The records below are to be retyped in full. Keep every word.
::::::::::
/-- A dirty reservation of a host task (R327). -/
structure Reservation where
  task : Nat
  granules : Nat
  deriving DecidableEq, Repr

/-- Who asks for a buffer-transaction credit (R26, R28): a packet that a queue has taken, with its producer port; a host task or a service
operation of Slipway; an entry of an Oar; a stripe job; the load or copy of a page. -/
inductive CreditAsk where
  | xact (port : Nat) (words : List Word)
  | task (id : Nat)
  | service (core : Nat)
  | entry (oar entry : Nat)
  | stripe (id : Nat)
  | load (page : Nat)
  deriving DecidableEq, Repr

/-- Boathouse's internal state. -/
structure Boat where
  inFlight : List Xact
  /-- Buffer-transaction credits held by class 0 to 3 (R445). -/
  held : SMap Nat
  /-- Who waits for a credit, longest-waiting first (R28, R445). -/
  creditWait : List CreditAsk
  /-- Granules the last READ delivered to its requester. -/
  delivered : List Beat
  /-- Waiting reservations in arrival order (R327). -/
  waiting : List Reservation
  /-- Reservations granted and not yet used by an XFER_RDY. -/
  granted : List Reservation
  /-- Tasks answered "write-through" (R327). -/
  through : List Nat
  /-- Time of the last wait, for DIRTY_WAIT (R327). -/
  lastWait : Option Nat
  /-- Granules whose next read is disturbed on its way and comes back good at the re-read (R324). -/
  upsets : List Nat
  deriving DecidableEq, Repr

/-- A valid line of the buffer cache (R330 to R334). -/
structure CacheLine where
  tag : Nat
  dirty : Bool
  poison : Bool
  /-- Bytes stored since the fill of a poisoned line, bit i for byte i (R334). -/
  stored : BitVec 64
  data : List Byte
  deriving DecidableEq, Repr

/-- A range operation in progress (R336, R338). -/
structure RangeOp where
  op : Nat
  force : Bool
  /-- First line and number of lines. -/
  first : Nat
  lines : Nat
  start : Nat
  /-- Lines examined so far. -/
  done : Nat
  skipped : Nat
  firstSkip : Option Nat
  writebacks : Nat
  discarded : Nat
  deriving DecidableEq, Repr

/-- The buffer cache: the valid lines at key 16 × set + way, the replacement tree of each set, the range engine. -/
structure Cache where
  lines : SMap (Option CacheLine)
  tree : SMap Nat
  range : Option RangeOp
  /-- Data of the last load. -/
  loaded : BitVec 64
  deriving DecidableEq, Repr

/-- The scrub (R340 to R342). -/
structure Scrub where
  lastStep : Nat
  lapStart : Nat
  /-- LOG_FULL was raised since the log was last cleared. -/
  fullSaid : Bool
  deriving DecidableEq, Repr



/-! ### Crew and the journal (chapter 13) -/

/-- An enabled band: the 32 words of its descriptor (R354). -/
structure Band where
  words : List Word
  /-- DISABLE was given and waits (R385). -/
  closing : Bool
  /-- START and PAUSE of its background work. -/
  started : Bool
  paused : Bool
  deriving DecidableEq, Repr

/-- A run that a stripe job has pushed to Gate and that has not ended: its TAG, head, first member sector, whether it writes, and
the key of each of its sectors. -/
structure CrewRun where
  tag : Nat
  head : Nat
  msn : Nat
  write : Bool
  keys : List Nat
  deriving DecidableEq, Repr

/-- A stripe job that holds a credit (R360 to R366). A key is 32 × row context + position. -/
structure StripeJob where
  id : Nat
  /-- 1 write, 2 read, 3 repair, 4 rebuild, 5 resync, 6 patrol, 7 reshape (R386); 8 reads the journal rings (R372). -/
  kind : Nat
  words : List Word
  band : Nat
  stripe : Nat
  port : Nat
  cls : Nat
  engine : Nat
  /-- It has begun and holds its stripe. -/
  holds : Bool
  /-- JSEQ of its journal record, and whether the record stands on every valid member. -/
  record : Option Nat
  journalled : Bool
  /-- Rows still to process, the batch in hand, and its phase: 0 none, 1 reading, 2 writing data, 3 writing the rest. -/
  rows : List Nat
  batch : List Nat
  phase : Nat
  /-- The row contexts read for the batch: stripe and row. -/
  ctxs : List (Nat × Nat)
  runs : List CrewRun
  /-- Payloads read, and payloads as written. -/
  got : SMap (Option (List Byte))
  made : SMap (Option (List Byte))
  /-- Sectors whose job ended lasting, with the cause; those of them that the batch rebuilds and writes back. -/
  failed : List (Nat × Nat)
  /-- Scratch used by the batch, from this usable offset on. -/
  scratch : Option (Nat × Nat)
  status : Nat
  /-- A second means was needed and failed (R375). -/
  meansFailed : Bool
  /-- Row contexts that patrol has found to mismatch and reads once more. -/
  again : List Nat
  deriving DecidableEq, Repr

/-- An open journal record: JSEQ, its DRAM slot, its words, and the ring sector that holds it. -/
structure JRecord where
  jseq : Nat
  slot : Nat
  words : List Word
  sector : Option Nat
  /-- Time since which it waits for a journal sector. -/
  since : Nat
  deriving DecidableEq, Repr

/-- A journal sector being written: its number, and for each copy its run's TAG while it runs. -/
structure JSector where
  seq : Nat
  tagA : Option Nat
  tagB : Option Nat
  /-- Its scratch: usable offset and size. -/
  scratch : Nat × Nat
  deriving DecidableEq, Repr

/-- A request for a stripe-job credit (R28, R445): its class; 0 the packet that the queue presents, else the kind of Crew's own job, 9 a
record to replay; its band and spare slot. -/
structure StripeAsk where
  cls : Nat
  kind : Nat
  band : Nat
  slot : Nat
  deriving DecidableEq, Repr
::::::::::
• YOUR RESPONSE:
/-- A dirty reservation of a host task (R327). -/
structure Reservation where
  task : Nat
  granules : Nat
  deriving DecidableEq, Repr

/-- Who asks for a buffer-transaction credit (R26, R28): a packet that a queue has taken, with its producer port; a host task or a service
operation of Slipway; an entry of an Oar; a stripe job; the load or copy of a page. -/
inductive CreditAsk where
  | xact (port : Nat) (words : List Word)
  | task (id : Nat)
  | service (core : Nat)
  | entry (oar entry : Nat)
  | stripe (id : Nat)
  | load (page : Nat)
  deriving DecidableEq, Repr

/-- Boathouse's internal state. -/
structure Boat where
  inFlight : List Xact
  /-- Buffer-transaction credits held by class 0 to 3 (R445). -/
  held : SMap Nat
  /-- Who waits for a credit, longest-waiting first (R28, R445). -/
  creditWait : List CreditAsk
  /-- Granules the last READ delivered to its requester. -/
  delivered : List Beat
  /-- Waiting reservations in arrival order (R327). -/
  waiting : List Reservation
  /-- Reservations granted and not yet used by an XFER_RDY. -/
  granted : List Reservation
  /-- Tasks answered "write-through" (R327). -/
  through : List Nat
  /-- Time of the last wait, for DIRTY_WAIT (R327). -/
  lastWait : Option Nat
  /-- Granules whose next read is disturbed on its way and comes back good at the re-read (R324). -/
  upsets : List Nat
  deriving DecidableEq, Repr

/-- A valid line of the buffer cache (R330 to R334). -/
structure CacheLine where
  tag : Nat
  dirty : Bool
  poison : Bool
  /-- Bytes stored since the fill of a poisoned line, bit i for byte i (R334). -/
  stored : BitVec 64
  data : List Byte
  deriving DecidableEq, Repr

/-- A range operation in progress (R336, R338). -/
structure RangeOp where
  op : Nat
  force : Bool
  /-- First line and number of lines. -/
  first : Nat
  lines : Nat
  start : Nat
  /-- Lines examined so far. -/
  done : Nat
  skipped : Nat
  firstSkip : Option Nat
  writebacks : Nat
  discarded : Nat
  deriving DecidableEq, Repr

/-- The buffer cache: the valid lines at key 16 × set + way, the replacement tree of each set, the range engine. -/
structure Cache where
  lines : SMap (Option CacheLine)
  tree : SMap Nat
  range : Option RangeOp
  /-- Data of the last load. -/
  loaded : BitVec 64
  deriving DecidableEq, Repr

/-- The scrub (R340 to R342). -/
structure Scrub where
  lastStep : Nat
  lapStart : Nat
  /-- LOG_FULL was raised since the log was last cleared. -/
  fullSaid : Bool
  deriving DecidableEq, Repr



/-! ### Crew and the journal (chapter 13) -/

/-- An enabled band: the 32 words of its descriptor (R354). -/
structure Band where
  words : List Word
  /-- DISABLE was given and waits (R385). -/
  closing : Bool
  /-- START and PAUSE of its background work. -/
  started : Bool
  paused : Bool
  deriving DecidableEq, Repr

/-- A run that a stripe job has pushed to Gate and that has not ended: its TAG, head, first member sector, whether it writes, and
the key of each of its sectors. -/
structure CrewRun where
  tag : Nat
  head : Nat
  msn : Nat
  write : Bool
  keys : List Nat
  deriving DecidableEq, Repr

/-- A stripe job that holds a credit (R360 to R366). A key is 32 × row context + position. -/
structure StripeJob where
  id : Nat
  /-- 1 write, 2 read, 3 repair, 4 rebuild, 5 resync, 6 patrol, 7 reshape (R386); 8 reads the journal rings (R372). -/
  kind : Nat
  words : List Word
  band : Nat
  stripe : Nat
  port : Nat
  cls : Nat
  engine : Nat
  /-- It has begun and holds its stripe. -/
  holds : Bool
  /-- JSEQ of its journal record, and whether the record stands on every valid member. -/
  record : Option Nat
  journalled : Bool
  /-- Rows still to process, the batch in hand, and its phase: 0 none, 1 reading, 2 writing data, 3 writing the rest. -/
  rows : List Nat
  batch : List Nat
  phase : Nat
  /-- The row contexts read for the batch: stripe and row. -/
  ctxs : List (Nat × Nat)
  runs : List CrewRun
  /-- Payloads read, and payloads as written. -/
  got : SMap (Option (List Byte))
  made : SMap (Option (List Byte))
  /-- Sectors whose job ended lasting, with the cause; those of them that the batch rebuilds and writes back. -/
  failed : List (Nat × Nat)
  /-- Scratch used by the batch, from this usable offset on. -/
  scratch : Option (Nat × Nat)
  status : Nat
  /-- A second means was needed and failed (R375). -/
  meansFailed : Bool
  /-- Row contexts that patrol has found to mismatch and reads once more. -/
  again : List Nat
  deriving DecidableEq, Repr

/-- An open journal record: JSEQ, its DRAM slot, its words, and the ring sector that holds it. -/
structure JRecord where
  jseq : Nat
  slot : Nat
  words : List Word
  sector : Option Nat
  /-- Time since which it waits for a journal sector. -/
  since : Nat
  deriving DecidableEq, Repr

/-- A journal sector being written: its number, and for each copy its run's TAG while it runs. -/
structure JSector where
  seq : Nat
  tagA : Option Nat
  tagB : Option Nat
  /-- Its scratch: usable offset and size. -/
  scratch : Nat × Nat
  deriving DecidableEq, Repr

/-- A request for a stripe-job credit (R28, R445): its class; 0 the packet that the queue presents, else the kind of Crew's own job, 9 a
record to replay; its band and spare slot. -/
structure StripeAsk where
  cls : Nat
  kind : Nat
  band : Nat
  slot : Nat
  deriving DecidableEq, Repr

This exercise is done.